Only one stretch of the data is wanted: the line containing "obtain ⟨hs, _⟩", the line containing "handleByte_vu b (s := s.inside w) hs]", and every line between them, copied exactly.

■ THE DATA ■
◆ ◆ ◆

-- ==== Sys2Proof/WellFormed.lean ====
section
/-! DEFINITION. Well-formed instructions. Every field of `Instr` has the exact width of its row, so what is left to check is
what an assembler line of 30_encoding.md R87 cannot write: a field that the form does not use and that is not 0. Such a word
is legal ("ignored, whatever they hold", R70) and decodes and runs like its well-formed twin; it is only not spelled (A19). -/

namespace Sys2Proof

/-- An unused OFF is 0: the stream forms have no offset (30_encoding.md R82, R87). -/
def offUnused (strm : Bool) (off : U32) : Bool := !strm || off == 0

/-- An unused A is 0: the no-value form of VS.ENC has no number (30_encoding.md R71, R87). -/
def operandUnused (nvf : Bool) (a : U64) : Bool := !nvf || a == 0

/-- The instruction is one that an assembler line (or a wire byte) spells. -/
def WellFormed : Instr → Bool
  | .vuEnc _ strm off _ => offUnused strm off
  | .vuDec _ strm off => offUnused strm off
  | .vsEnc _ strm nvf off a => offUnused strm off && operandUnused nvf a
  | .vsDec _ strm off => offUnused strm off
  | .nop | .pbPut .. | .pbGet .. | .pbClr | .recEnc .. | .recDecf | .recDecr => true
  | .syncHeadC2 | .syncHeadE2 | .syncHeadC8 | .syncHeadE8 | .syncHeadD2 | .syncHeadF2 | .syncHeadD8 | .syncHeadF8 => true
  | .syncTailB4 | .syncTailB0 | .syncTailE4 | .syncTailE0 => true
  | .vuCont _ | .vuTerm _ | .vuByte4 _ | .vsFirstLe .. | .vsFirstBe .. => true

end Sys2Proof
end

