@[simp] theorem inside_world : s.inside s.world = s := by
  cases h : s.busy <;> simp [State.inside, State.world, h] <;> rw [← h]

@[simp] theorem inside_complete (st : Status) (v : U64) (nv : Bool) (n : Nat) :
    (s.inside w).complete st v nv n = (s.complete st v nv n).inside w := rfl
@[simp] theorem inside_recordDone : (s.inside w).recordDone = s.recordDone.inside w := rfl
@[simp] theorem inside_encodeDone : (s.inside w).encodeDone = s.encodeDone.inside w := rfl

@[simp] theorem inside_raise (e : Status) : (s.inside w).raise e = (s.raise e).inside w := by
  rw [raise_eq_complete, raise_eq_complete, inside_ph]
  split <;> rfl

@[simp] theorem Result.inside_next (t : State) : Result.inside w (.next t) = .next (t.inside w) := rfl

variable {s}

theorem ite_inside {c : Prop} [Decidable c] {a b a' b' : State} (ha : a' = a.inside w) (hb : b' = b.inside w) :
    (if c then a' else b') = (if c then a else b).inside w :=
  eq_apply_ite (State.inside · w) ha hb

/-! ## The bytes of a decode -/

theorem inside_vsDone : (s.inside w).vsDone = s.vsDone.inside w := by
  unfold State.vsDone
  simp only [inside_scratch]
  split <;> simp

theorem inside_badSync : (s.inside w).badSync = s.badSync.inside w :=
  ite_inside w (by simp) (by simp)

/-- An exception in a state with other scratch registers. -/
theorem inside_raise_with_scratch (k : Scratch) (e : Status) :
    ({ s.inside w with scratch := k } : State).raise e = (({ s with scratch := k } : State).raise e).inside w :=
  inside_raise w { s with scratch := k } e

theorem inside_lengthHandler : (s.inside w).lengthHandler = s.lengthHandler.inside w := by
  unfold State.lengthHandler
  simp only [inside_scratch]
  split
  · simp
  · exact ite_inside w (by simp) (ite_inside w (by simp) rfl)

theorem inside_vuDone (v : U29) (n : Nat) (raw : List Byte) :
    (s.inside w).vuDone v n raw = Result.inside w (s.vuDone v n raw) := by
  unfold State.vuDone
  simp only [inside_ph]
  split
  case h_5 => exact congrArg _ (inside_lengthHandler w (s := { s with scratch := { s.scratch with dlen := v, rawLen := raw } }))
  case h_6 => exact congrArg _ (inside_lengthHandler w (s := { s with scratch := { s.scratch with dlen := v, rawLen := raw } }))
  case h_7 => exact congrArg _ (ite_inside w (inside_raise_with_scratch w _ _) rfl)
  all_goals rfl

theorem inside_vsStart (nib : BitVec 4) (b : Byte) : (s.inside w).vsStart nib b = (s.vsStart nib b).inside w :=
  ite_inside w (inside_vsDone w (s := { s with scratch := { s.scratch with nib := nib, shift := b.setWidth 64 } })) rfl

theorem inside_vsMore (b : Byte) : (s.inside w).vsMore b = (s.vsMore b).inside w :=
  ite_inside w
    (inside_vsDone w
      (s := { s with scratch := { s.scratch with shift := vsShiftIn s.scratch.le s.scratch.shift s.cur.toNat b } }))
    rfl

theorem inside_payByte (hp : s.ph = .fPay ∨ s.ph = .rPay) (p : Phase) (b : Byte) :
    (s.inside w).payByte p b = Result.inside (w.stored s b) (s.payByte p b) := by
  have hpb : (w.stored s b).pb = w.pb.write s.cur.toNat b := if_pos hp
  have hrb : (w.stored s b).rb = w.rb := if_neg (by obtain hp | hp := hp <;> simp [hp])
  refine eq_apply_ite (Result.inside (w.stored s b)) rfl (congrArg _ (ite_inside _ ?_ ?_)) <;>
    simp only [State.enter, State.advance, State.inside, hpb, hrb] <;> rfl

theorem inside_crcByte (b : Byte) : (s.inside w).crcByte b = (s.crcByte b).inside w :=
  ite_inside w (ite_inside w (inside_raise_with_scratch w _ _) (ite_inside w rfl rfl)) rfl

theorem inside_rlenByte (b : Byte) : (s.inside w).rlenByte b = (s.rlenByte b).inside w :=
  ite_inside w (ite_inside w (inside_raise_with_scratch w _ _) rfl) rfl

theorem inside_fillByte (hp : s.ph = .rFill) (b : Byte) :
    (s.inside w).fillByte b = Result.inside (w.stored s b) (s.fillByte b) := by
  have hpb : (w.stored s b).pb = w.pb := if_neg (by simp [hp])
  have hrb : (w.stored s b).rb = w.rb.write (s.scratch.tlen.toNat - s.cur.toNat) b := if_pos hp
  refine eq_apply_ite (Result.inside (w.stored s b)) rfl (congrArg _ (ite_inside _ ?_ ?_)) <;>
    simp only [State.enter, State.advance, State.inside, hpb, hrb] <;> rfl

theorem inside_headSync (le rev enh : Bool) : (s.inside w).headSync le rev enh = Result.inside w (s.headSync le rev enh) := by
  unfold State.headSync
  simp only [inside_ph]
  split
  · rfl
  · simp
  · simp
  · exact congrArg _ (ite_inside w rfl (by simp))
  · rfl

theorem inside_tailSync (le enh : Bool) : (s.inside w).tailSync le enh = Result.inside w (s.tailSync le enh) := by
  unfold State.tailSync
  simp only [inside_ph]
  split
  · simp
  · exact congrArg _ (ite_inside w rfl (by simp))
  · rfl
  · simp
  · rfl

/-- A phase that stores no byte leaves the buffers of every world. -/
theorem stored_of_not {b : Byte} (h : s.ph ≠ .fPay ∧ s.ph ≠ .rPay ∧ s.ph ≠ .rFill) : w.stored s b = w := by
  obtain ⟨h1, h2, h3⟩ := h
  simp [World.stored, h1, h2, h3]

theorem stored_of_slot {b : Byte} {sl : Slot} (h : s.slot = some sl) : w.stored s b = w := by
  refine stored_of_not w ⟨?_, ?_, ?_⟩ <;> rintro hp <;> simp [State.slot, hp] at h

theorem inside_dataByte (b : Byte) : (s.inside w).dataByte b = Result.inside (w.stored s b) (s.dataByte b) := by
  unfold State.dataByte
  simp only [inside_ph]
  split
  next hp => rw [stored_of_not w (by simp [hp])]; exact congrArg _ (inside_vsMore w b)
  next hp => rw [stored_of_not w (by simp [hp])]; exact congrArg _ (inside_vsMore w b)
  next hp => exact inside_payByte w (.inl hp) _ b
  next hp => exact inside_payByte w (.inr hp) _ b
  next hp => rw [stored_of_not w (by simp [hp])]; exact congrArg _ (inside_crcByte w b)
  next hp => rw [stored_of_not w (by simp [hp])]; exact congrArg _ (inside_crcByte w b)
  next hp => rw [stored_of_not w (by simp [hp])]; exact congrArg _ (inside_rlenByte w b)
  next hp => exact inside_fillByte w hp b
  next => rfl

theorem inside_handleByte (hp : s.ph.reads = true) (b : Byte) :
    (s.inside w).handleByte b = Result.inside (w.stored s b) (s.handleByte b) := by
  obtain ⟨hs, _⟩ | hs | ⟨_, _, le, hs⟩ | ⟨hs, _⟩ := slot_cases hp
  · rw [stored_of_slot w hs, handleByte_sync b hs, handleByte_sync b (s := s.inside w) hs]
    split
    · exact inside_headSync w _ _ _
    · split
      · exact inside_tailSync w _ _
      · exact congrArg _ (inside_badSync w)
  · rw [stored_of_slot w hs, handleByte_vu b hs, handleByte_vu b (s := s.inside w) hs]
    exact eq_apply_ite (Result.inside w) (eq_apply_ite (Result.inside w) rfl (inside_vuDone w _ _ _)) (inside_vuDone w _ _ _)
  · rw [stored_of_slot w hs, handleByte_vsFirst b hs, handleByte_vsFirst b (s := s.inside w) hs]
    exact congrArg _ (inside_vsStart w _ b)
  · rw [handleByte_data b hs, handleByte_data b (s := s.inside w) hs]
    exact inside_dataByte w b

◆ ◆ ◆

■ ANSWER SECTION ■
  obtain ⟨hs, _⟩ | hs | ⟨_, _, le, hs⟩ | ⟨hs, _⟩ := slot_cases hp
  · rw [stored_of_slot w hs, handleByte_sync b hs, handleByte_sync b (s := s.inside w) hs]
    split
    · exact inside_headSync w _ _ _
    · split
      · exact inside_tailSync w _ _
      · exact congrArg _ (inside_badSync w)
  · rw [stored_of_slot w hs, handleByte_vu b hs, handleByte_vu b (s := s.inside w) hs]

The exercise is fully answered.